Post by Sarah Reakes » 30 Jun 2013 15:34

Dear Janet,

I can only echo Chris's comments to you and pass on my own good wishes to Ken to make a speedy recovery. It is so difficult for you to be able to rise above all that you are going through at the moment and it really does seem like one thing after another for you both lately. The one positive thing is that after all the uncertainty surrounding Ken's symptoms, you do now have a diagnosis and so your medical team now know what they are dealing with. I did look up the condition and it does sound serious but not hopeless albeit that recovery can be rather slow and tedious.

I endorse Chris' suggestion to you that you seek some professional emotional support because this is an incredibly hard thing for you as his wife and carer to deal with and the pressure you are under must seem relentless.

Take care of yourself and remember that you are both very much in my thoughts and prayers.

Kind Regards

Sarah
Aged 62. Diagnosed with MDS 5q-, June 2011 & been on Wait and Watch regime On 25/11/14 told disease had progressed to High Risk with 15-20% blasts. Starting Intense Chemotherapy on 20/1/15 prior to SCT. Live in Yatton near Bristol/Clevedon.
janetgreen
Posts: 35
Joined: 01 Aug 2011 19:11
Contact:

Re: Waiting for Stem Cell Transplant

Post by janetgreen » 04 Jul 2013 21:16

I have to say I feel a lot better than I did this time last week.

Ken has been moved to a Neurology ward and has now finished the Ig treatment. To me, he seems better than he was and not in anywhere near the same amount of pain he was.

It was nice to see him actually sat out of bed this afternoon. It is, hopefully, just the long hard slog of getting his muscles built back up.

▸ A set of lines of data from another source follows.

-- ==== Sys2Proof/Laws/Stages.lean ====
section
/-! SUPPORT. What the shared operation of every meaning can do: `runStages` answers a next state, the fault
or the stages' work, and each field of that work, said once (spec/42_instructions.md R200). -/

namespace Sys2Proof.Machine

/-- `runStages` always answers a next state: the fault of R245, or the stages' work. -/
theorem runStages_cases (holds : Word → Bool) (c : Control) (s : State) :
    (∃ r, faultOf holds c s = some r ∧ runStages holds c s = .next (s.raise r)) ∨
    (faultOf holds c s = none ∧ runStages holds c s = .next (stageWork holds c s)) := by
  unfold runStages
  cases h : faultOf holds c s with
  | none => exact .inr ⟨rfl, rfl⟩
  | some r => exact .inl ⟨r, rfl, rfl⟩

theorem runStages_of_fault {holds : Word → Bool} {c : Control} {s : State} {r : FaultReason}
    (h : faultOf holds c s = some r) : runStages holds c s = .next (s.raise r) := by
  simp [runStages, h]

theorem runStages_of_none {holds : Word → Bool} {c : Control} {s : State}
    (h : faultOf holds c s = none) : runStages holds c s = .next (stageWork holds c s) := by
  simp [runStages, h]

section
variable (c : Control) (m : MemOp) (s s' : State)

@[simp] theorem executeWork_config : (executeWork c s s').config = s'.config := by unfold executeWork; split <;> rfl
@[simp] theorem executeWork_imem : (executeWork c s s').imem = s'.imem := by unfold executeWork; split <;> rfl
@[simp] theorem executeWork_dmem : (executeWork c s s').dmem = s'.dmem := by unfold executeWork; split <;> rfl
@[simp] theorem executeWork_reg : (executeWork c s s').reg = s'.reg := by unfold executeWork; split <;> rfl
@[simp] theorem executeWork_memwb : (executeWork c s s').memwb = s'.memwb := by unfold executeWork; split <;> rfl
@[simp] theorem executeWork_wbend : (executeWork c s s').wbend = s'.wbend := by unfold executeWork; split <;> rfl
@[simp] theorem executeWork_cycles : (executeWork c s s').cycles = s'.cycles := by unfold executeWork; split <;> rfl
@[simp] theorem executeWork_fault : (executeWork c s s').fault = s'.fault := by unfold executeWork; split <;> rfl

/-- Execute fills `EXMEM`, whether or not it stalls (R149). -/
@[simp] theorem executeWork_exmem : (executeWork c s s').exmem = (executeStage c.alu s s').exmem := by
  unfold executeWork; split <;> rfl

@[simp] theorem memoryWork_config : (memoryWork m s s').config = s'.config := by
  unfold memoryWork; split <;> (try split) <;> rfl
@[simp] theorem memoryWork_imem : (memoryWork m s s').imem = s'.imem := by
  unfold memoryWork; split <;> (try split) <;> rfl
@[simp] theorem memoryWork_reg : (memoryWork m s s').reg = s'.reg := by
  unfold memoryWork; split <;> (try split) <;> rfl
@[simp] theorem memoryWork_wbend : (memoryWork m s s').wbend = s'.wbend := by
  unfold memoryWork; split <;> (try split) <;> rfl
@[simp] theorem memoryWork_cycles : (memoryWork m s s').cycles = s'.cycles := by
  unfold memoryWork; split <;> (try split) <;> rfl
@[simp] theorem memoryWork_fault : (memoryWork m s s').fault = s'.fault := by
  unfold memoryWork; split <;> (try split) <;> rfl

/-- Memory fills `MEMWB`: the loaded word for a load, the ALU result for every other word (R156, R158). -/
theorem memoryWork_memwb : (memoryWork m s s').memwb =
    { instr := s.exmem.instr
      writeData := if m = .load then s.dmemRead s.exmem.aluResult else s.exmem.aluResult } := by
  unfold memoryWork; split <;> (try split) <;> simp_all

/-- Only a store changes data memory (R157). -/
theorem memoryWork_dmem : (memoryWork m s s').dmem =
    if m = .store then s.dmemWrite s.exmem.aluResult s.exmem.readRegB else s'.dmem := by
  unfold memoryWork; split <;> (try split) <;> simp_all

theorem memoryWork_of_not_branch (h : m ≠ .branch) :
    (memoryWork m s s').pc = s'.pc ∧ (memoryWork m s s').ifid = s'.ifid ∧
    (memoryWork m s s').idex = s'.idex ∧ (memoryWork m s s').exmem = s'.exmem := by
  cases m <;> first | exact absurd rfl h | exact ⟨rfl, rfl, rfl, rfl⟩

theorem memoryWork_of_eq_false (h : s.exmem.eq = false) :
    (memoryWork m s s').pc = s'.pc ∧ (memoryWork m s s').ifid = s'.ifid ∧
    (memoryWork m s s').idex = s'.idex ∧ (memoryWork m s s').exmem = s'.exmem := by
  cases m <;> simp [memoryWork, h]

end

section
variable (holds : Word → Bool) (c : Control) (s : State)

@[simp] theorem stageWork_config : (stageWork holds c s).config = s.config := by
  simp only [stageWork]; repeat' split
  all_goals simp
@[simp] theorem stageWork_imem : (stageWork holds c s).imem = s.imem := by
  simp only [stageWork]; repeat' split
  all_goals simp
@[simp] theorem stageWork_cycles : (stageWork holds c s).cycles = s.cycles := by
  simp only [stageWork]; repeat' split
  all_goals simp
@[simp] theorem stageWork_fault : (stageWork holds c s).fault = s.fault := by
  simp only [stageWork]; repeat' split
  all_goals simp

/-- Registers: only the Writeback of the instruction writes one (R24, R162 to R164). -/
theorem stageWork_reg : (stageWork holds c s).reg =
    if holds s.memwb.instr then s.reg.writeDest c.dest s.memwb.writeData else s.reg := by
  simp only [stageWork]; repeat' split
  all_goals simp

theorem stageWork_wbend : (stageWork holds c s).wbend =
    if holds s.memwb.instr then { instr := s.memwb.instr, writeData := s.memwb.writeData } else s.wbend := by
  simp only [stageWork]; repeat' split
  all_goals simp

theorem stageWork_memwb : (stageWork holds c s).memwb =
    if holds s.exmem.instr then
      { instr := s.exmem.instr
        writeData := if c.mem = .load then s.dmemRead s.exmem.aluResult else s.exmem.aluResult }
    else s.memwb := by
  simp only [stageWork]; repeat' split
  all_goals simp [memoryWork_memwb, *]

/-- Data memory: only the Memory stage of a store writes it (R29, R67). -/
theorem stageWork_dmem : (stageWork holds c s).dmem =
    if holds s.exmem.instr = true ∧ c.mem = .store then s.dmemWrite s.exmem.aluResult s.exmem.readRegB
    else s.dmem := by
  simp only [stageWork]; repeat' split
  all_goals simp_all [memoryWork_dmem]

/-- The instruction in Memory does not redirect. -/
def notRedirecting : Prop := holds s.exmem.instr = true → c.mem = .branch → s.exmem.eq = false

theorem memoryWork_of_notRedirecting {s' : State} (hm : holds s.exmem.instr = true)
    (h : notRedirecting holds c s) :
    (memoryWork c.mem s s').pc = s'.pc ∧ (memoryWork c.mem s s').ifid = s'.ifid ∧
    (memoryWork c.mem s s').idex = s'.idex ∧ (memoryWork c.mem s s').exmem = s'.exmem := by
  by_cases hb : c.mem = .branch
  · exact memoryWork_of_eq_false _ s s' (h hm hb)
  · exact memoryWork_of_not_branch _ s s' hb

theorem stageWork_exmem (h : notRedirecting holds c s) : (stageWork holds c s).exmem =
    if holds s.idex.instr then (executeStage c.alu s s).exmem else s.exmem := by
  simp only [stageWork]
  split <;> try simp only [writebackStage_exmem]
  all_goals
    split
    · rename_i hm
      rw [(memoryWork_of_notRedirecting holds c s hm h).2.2.2]
      repeat' split
      all_goals simp
    · repeat' split
      all_goals simp

end

end Sys2Proof.Machine
end

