/-- Two commits after a `halt` is in `EXMEM`: its registers, and the Memory stage of the word behind it (R279). -/
theorem committed_committed_of_halt (hhalt : opOf s.exmem.instr = some .halt) :
    (committed (committed s)).reg = q.reg ∧ (committed (committed s)).dmem = q.dmemAfterHalt := by
  obtain ⟨b, c, hflight⟩ := h.inFlight
  have hb : b = q.pc + 1#32 := by
    obtain ⟨-, -, hb, -⟩ | ⟨hbubble, -⟩ := hflight.exmem
    · exact hb
    · simp [hbubble, opOf_noopWord] at hhalt
  have hslot := hflight.committed_exmem_slot (by simp [State.branchTaken, hhalt])
  rw [hflight.behindHaltInExmem hhalt, hb] at hslot
  obtain ⟨hword, hexec⟩ := hslot.fields_of_next
  have hwordAt : q.wordAt (q.pc + 1#32) = (committed s).exmem.instr := by
    rw [hword, h.wordAt_eq, State.imemRead, State.imemRead, committed_imem]
  have hdest : destOf s.exmem.instr = none := by simp [destOf, hhalt]
  have hreg : (committed s).archReg = q.reg := by
    rw [archReg_committed, hdest, h.reg]
    rfl
  have hdmem : (committed s).dmem = q.dmem := by
    rw [committed_dmem, if_neg (by simp [hhalt]), h.dmem]
  constructor
  · rw [committed_reg, ← hreg]
    rfl
  · rw [Seq.dmemAfterHalt, hwordAt, committed_dmem, State.dmemWrite, hexec.readRegB, hexec.aluResult, hreg, hdmem]
    split
    · rename_i hsw
      rw [aluOn_of_access (.inr hsw)]
      rfl
    · rfl

end

end Simulates

/-! ## Finished runs (R275, R281) -/

/-- The first cycle of a run that raises no fault commits. -/
theorem commits_of_runsTo {k : Nat} {s t : State} (h : runsTo (k + 1) s t) (ht : t.fault = none) :
    commits s (committed s) ∧ runsTo k (committed s) t := by
  obtain ⟨u, hstep, hrest⟩ := (runsTo_succ k s t).1 h
  have hcommits : commits s u := ⟨hstep, fault_eq_none_of_runsTo hrest ht⟩
  obtain ⟨-, -, -, -, rfl⟩ := (commits_iff s u).1 hcommits
  exact ⟨hcommits, hrest⟩

theorem State.isFinal_iff (s : State) :
    s.isFinal = true ↔ s.fault = none ∧ opOf s.wbend.instr = some .halt := by
  simp [State.isFinal, State.haltRetired]

/-- A run from a state without a `halt` in `WBEND` takes a cycle before it is final. -/
theorem commits_of_runsTo_final {k : Nat} {s t : State} (h : runsTo k s t) (ht : t.isFinal = true)
    (hwbend : opOf s.wbend.instr ≠ some .halt) :
    ∃ j, k = j + 1 ∧ commits s (committed s) ∧ runsTo j (committed s) t := by
  obtain ⟨hfault, hretired⟩ := (State.isFinal_iff t).1 ht
  cases k with
  | zero =>
    rw [← (runsTo_zero s t).1 h] at hretired
    exact absurd hretired hwbend
  | succ j => exact ⟨j, rfl, commits_of_runsTo h hfault⟩

/-- A run stops at the first state with a `halt` in `WBEND` (R141). -/
theorem eq_of_runsTo_of_halt {k : Nat} {s t : State} (h : runsTo k s t) (ht : t.fault = none)
    (hwbend : opOf s.wbend.instr = some .halt) : s = t := by
  cases k with
  | zero => exact (runsTo_zero s t).1 h
  | succ j =>
    obtain ⟨hst, -⟩ := commits_of_runsTo h ht
    obtain ⟨-, hh, -⟩ := (commits_iff _ _).1 hst
    simp [State.haltRetired, hwbend] at hh

/-- R281 with R279 for a final state `t`, `SEQ` starting from `q`. -/
def AgreesWithSeq (q : Seq) (t : State) : Prop :=
  ∃ (n : Nat) (q' : Seq), Seq.run n q = some q' ∧ q'.atHalt = true ∧ t.reg = q'.reg ∧ t.dmem = q'.dmemAfterHalt

theorem AgreesWithSeq.of_next {q q' : Seq} {t : State} (hnext : q.next = some q') (h : AgreesWithSeq q' t) :
    AgreesWithSeq q t := by
  obtain ⟨n, qn, hrun, hagrees⟩ := h
  refine ⟨n + 1, qn, ?_, hagrees⟩
  rw [Seq.run, hnext]
  exact hrun

/-- With a `halt` in `EXMEM` the run ends two cycles later, and `SEQ` has already reached its `halt`. -/
theorem Simulates.agrees_of_halt {s t : State} {q : Seq} (h : Simulates s q) {k : Nat}
    (hrun : runsTo k (committed s) t) (ht : t.isFinal = true) (hhalt : opOf s.exmem.instr = some .halt) :
    AgreesWithSeq q t := by
  have hwbend : opOf (committed s).wbend.instr ≠ some .halt := by
    rw [committed_wbend]
    exact h.noHaltInMemwb
  obtain ⟨j, -, -, hrest⟩ := commits_of_runsTo_final hrun ht hwbend
  have hretired : opOf (committed (committed s)).wbend.instr = some .halt := by
    rw [committed_wbend, committed_memwb]
    exact hhalt
  obtain ⟨hreg, hdmem⟩ := h.committed_committed_of_halt hhalt
  rw [eq_of_runsTo_of_halt hrest ((State.isFinal_iff t).1 ht).1 hretired] at hreg hdmem
  exact ⟨0, q, rfl, h.atHalt hhalt, hreg, hdmem⟩

/-- A run that ends in a final state agrees with the `SEQ` that its first state simulates. -/
theorem Simulates.agrees {k : Nat} {s t : State} {q : Seq} (h : Simulates s q) (hrun : runsTo k s t)
    (ht : t.isFinal = true) : AgreesWithSeq q t := by
  induction k generalizing s q with
  | zero =>
    obtain ⟨j, hj, -⟩ := commits_of_runsTo_final hrun ht h.noHaltInWbend
    omega
  | succ k ih =>
    obtain ⟨j, hj, hst, hrest⟩ := commits_of_runsTo_final hrun ht h.noHaltInWbend
    obtain rfl : k = j := Nat.succ.inj hj
    by_cases hhalt : opOf s.exmem.instr = some .halt
    · exact h.agrees_of_halt hrest ht hhalt
    · obtain ⟨q', rfl | hnext, hsim⟩ := h.exists_next hst hhalt
      · exact ih hsim hrest
      · exact (ih hsim hrest).of_next hnext
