-- ==== Sys2Proof/Syntax.lean ====
section
/-!
DEFINITION. The instructions and steps of the machine: one constructor for each row of spec/opcode_table.json.
Rows with an encoding hold the fields of their format (02:R38, R39), register numbers as `Fin`, immediates as the
bits of the word. Rows without one are the steps the spec describes outside the instruction words (95); their
operands say where the step happens and what the outside world supplies.
-/

namespace Sys2Proof
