/-- Major 0x51. -/
def decCmaint (w : Nat) : Except DecodeError Instr :=
  match fnat w 25 7 with
  | 0 => needZero (decide (fnat w 7 6 = 0)) (.cwb (fnum w 13 6) (fnum w 19 6))
  | 1 => needZero (decide (fnat w 7 6 = 0)) (.cwbi (fnum w 13 6) (fnum w 19 6))
  | 2 => needZero (decide (fnat w 7 6 = 0)) (.cinv (fnum w 13 6) (fnum w 19 6))
  | 3 => needZero (decide (fnat w 7 18 = 0)) (.cwball)
  | 4 => needZero (decide (fnat w 7 18 = 0)) (.cwbiall)
  | _ => .error .unassignedCode

/-- Major 0x53. -/
def decFar (w : Nat) : Except DecodeError Instr :=
  match fnat w 24 8 with
  | 0 => needZero (decide (fnat w 11 8 = 0 ∧ fnat w 23 1 = 0)) (.farLd (fnum w 7 4) (fnum w 59 5) (fbv w 32 20) (fnum w 52 2) (fnum w 54 2) (fnum w 56 3) (fnum w 19 4))
  | 1 => needZero (decide (fnat w 7 4 = 0 ∧ fnat w 15 4 = 0)) (.farSt (fnum w 11 4) (fnum w 59 5) (fbv w 32 20) (fnum w 52 2) (fnum w 54 2) (fnum w 56 3) (fbit w 23) (fnum w 19 4))
  | 2 => needZero (decide (fnat w 11 4 = 0 ∧ fnat w 23 1 = 0)) (.farGather (fnum w 7 4) (fnum w 59 5) (fbv w 32 20) (fnum w 15 4) (fnum w 52 2) (fnum w 54 2) (fnum w 56 3) (fnum w 19 4))
  | 3 => needZero (decide (fnat w 7 4 = 0)) (.farScatter (fnum w 11 4) (fnum w 59 5) (fbv w 32 20) (fnum w 15 4) (fnum w 52 2) (fnum w 54 2) (fnum w 56 3) (fbit w 23) (fnum w 19 4))
  | 4 => needZero (decide (fnat w 7 4 = 0)) (.farScadd (fnum w 11 4) (fnum w 59 5) (fbv w 32 20) (fnum w 15 4) (fnum w 52 2) (fnum w 54 2) (fnum w 56 3) (fbit w 23) (fnum w 19 4))
  | _ => .error .unassignedCode

/-- Major 0x57. -/
def decFatom (w : Nat) : Except DecodeError Instr :=
  match fnat w 24 8 with
  | 0 => .ok (.farAdd (fnum w 7 4) (fnum w 11 4) (fnum w 59 5) (fbv w 32 20) (fnum w 15 4) (fnum w 52 2) (fnum w 54 2) (fnum w 56 3) (fbit w 23) (fnum w 19 4))
  | 1 => .ok (.farFadd (fnum w 7 4) (fnum w 11 4) (fnum w 59 5) (fbv w 32 20) (fnum w 15 4) (fnum w 52 2) (fnum w 54 2) (fnum w 56 3) (fbit w 23) (fnum w 19 4))
  | 2 => .ok (.farMin (fnum w 7 4) (fnum w 11 4) (fnum w 59 5) (fbv w 32 20) (fnum w 15 4) (fnum w 52 2) (fnum w 54 2) (fnum w 56 3) (fbit w 23) (fnum w 19 4))
  | 3 => .ok (.farMax (fnum w 7 4) (fnum w 11 4) (fnum w 59 5) (fbv w 32 20) (fnum w 15 4) (fnum w 52 2) (fnum w 54 2) (fnum w 56 3) (fbit w 23) (fnum w 19 4))
  | 4 => .ok (.farMinu (fnum w 7 4) (fnum w 11 4) (fnum w 59 5) (fbv w 32 20) (fnum w 15 4) (fnum w 52 2) (fnum w 54 2) (fnum w 56 3) (fbit w 23) (fnum w 19 4))
  | 5 => .ok (.farMaxu (fnum w 7 4) (fnum w 11 4) (fnum w 59 5) (fbv w 32 20) (fnum w 15 4) (fnum w 52 2) (fnum w 54 2) (fnum w 56 3) (fbit w 23) (fnum w 19 4))
  | 6 => .ok (.farAnd (fnum w 7 4) (fnum w 11 4) (fnum w 59 5) (fbv w 32 20) (fnum w 15 4) (fnum w 52 2) (fnum w 54 2) (fnum w 56 3) (fbit w 23) (fnum w 19 4))
  | 7 => .ok (.farOr (fnum w 7 4) (fnum w 11 4) (fnum w 59 5) (fbv w 32 20) (fnum w 15 4) (fnum w 52 2) (fnum w 54 2) (fnum w 56 3) (fbit w 23) (fnum w 19 4))
  | 8 => .ok (.farXor (fnum w 7 4) (fnum w 11 4) (fnum w 59 5) (fbv w 32 20) (fnum w 15 4) (fnum w 52 2) (fnum w 54 2) (fnum w 56 3) (fbit w 23) (fnum w 19 4))
  | 9 => .ok (.farSwap (fnum w 7 4) (fnum w 11 4) (fnum w 59 5) (fbv w 32 20) (fnum w 15 4) (fnum w 52 2) (fnum w 54 2) (fnum w 56 3) (fbit w 23) (fnum w 19 4))
  | 10 => .ok (.farCas (fnum w 7 4) (fnum w 11 4) (fnum w 59 5) (fbv w 32 20) (fnum w 15 4) (fnum w 52 2) (fnum w 54 2) (fnum w 56 3) (fbit w 23) (fnum w 19 4))
  | _ => .error .unassignedCode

The doctors from Haematology have been this afternoon and they seem quite happy with him.
Wife of Ken, 57, diagnosed with MDS (refrac cytopenia, multi-lineage dysplasia with 5q- and del of 12 and 13) in Jan 2011, was transfusion dependent. Stem cell transplant on 14th December 2012 but sadly passed away 20th July 2013. Live in Barnsley.
janetgreen
Posts: 35
Joined: 01 Aug 2011 19:11
Contact:

Re: Waiting for Stem Cell Transplant

Post by janetgreen » 08 Jul 2013 23:08

Hi everyone,

Just a quick update - Ken has developed pneumonia and has been moved onto Neuro Critical Care this evening.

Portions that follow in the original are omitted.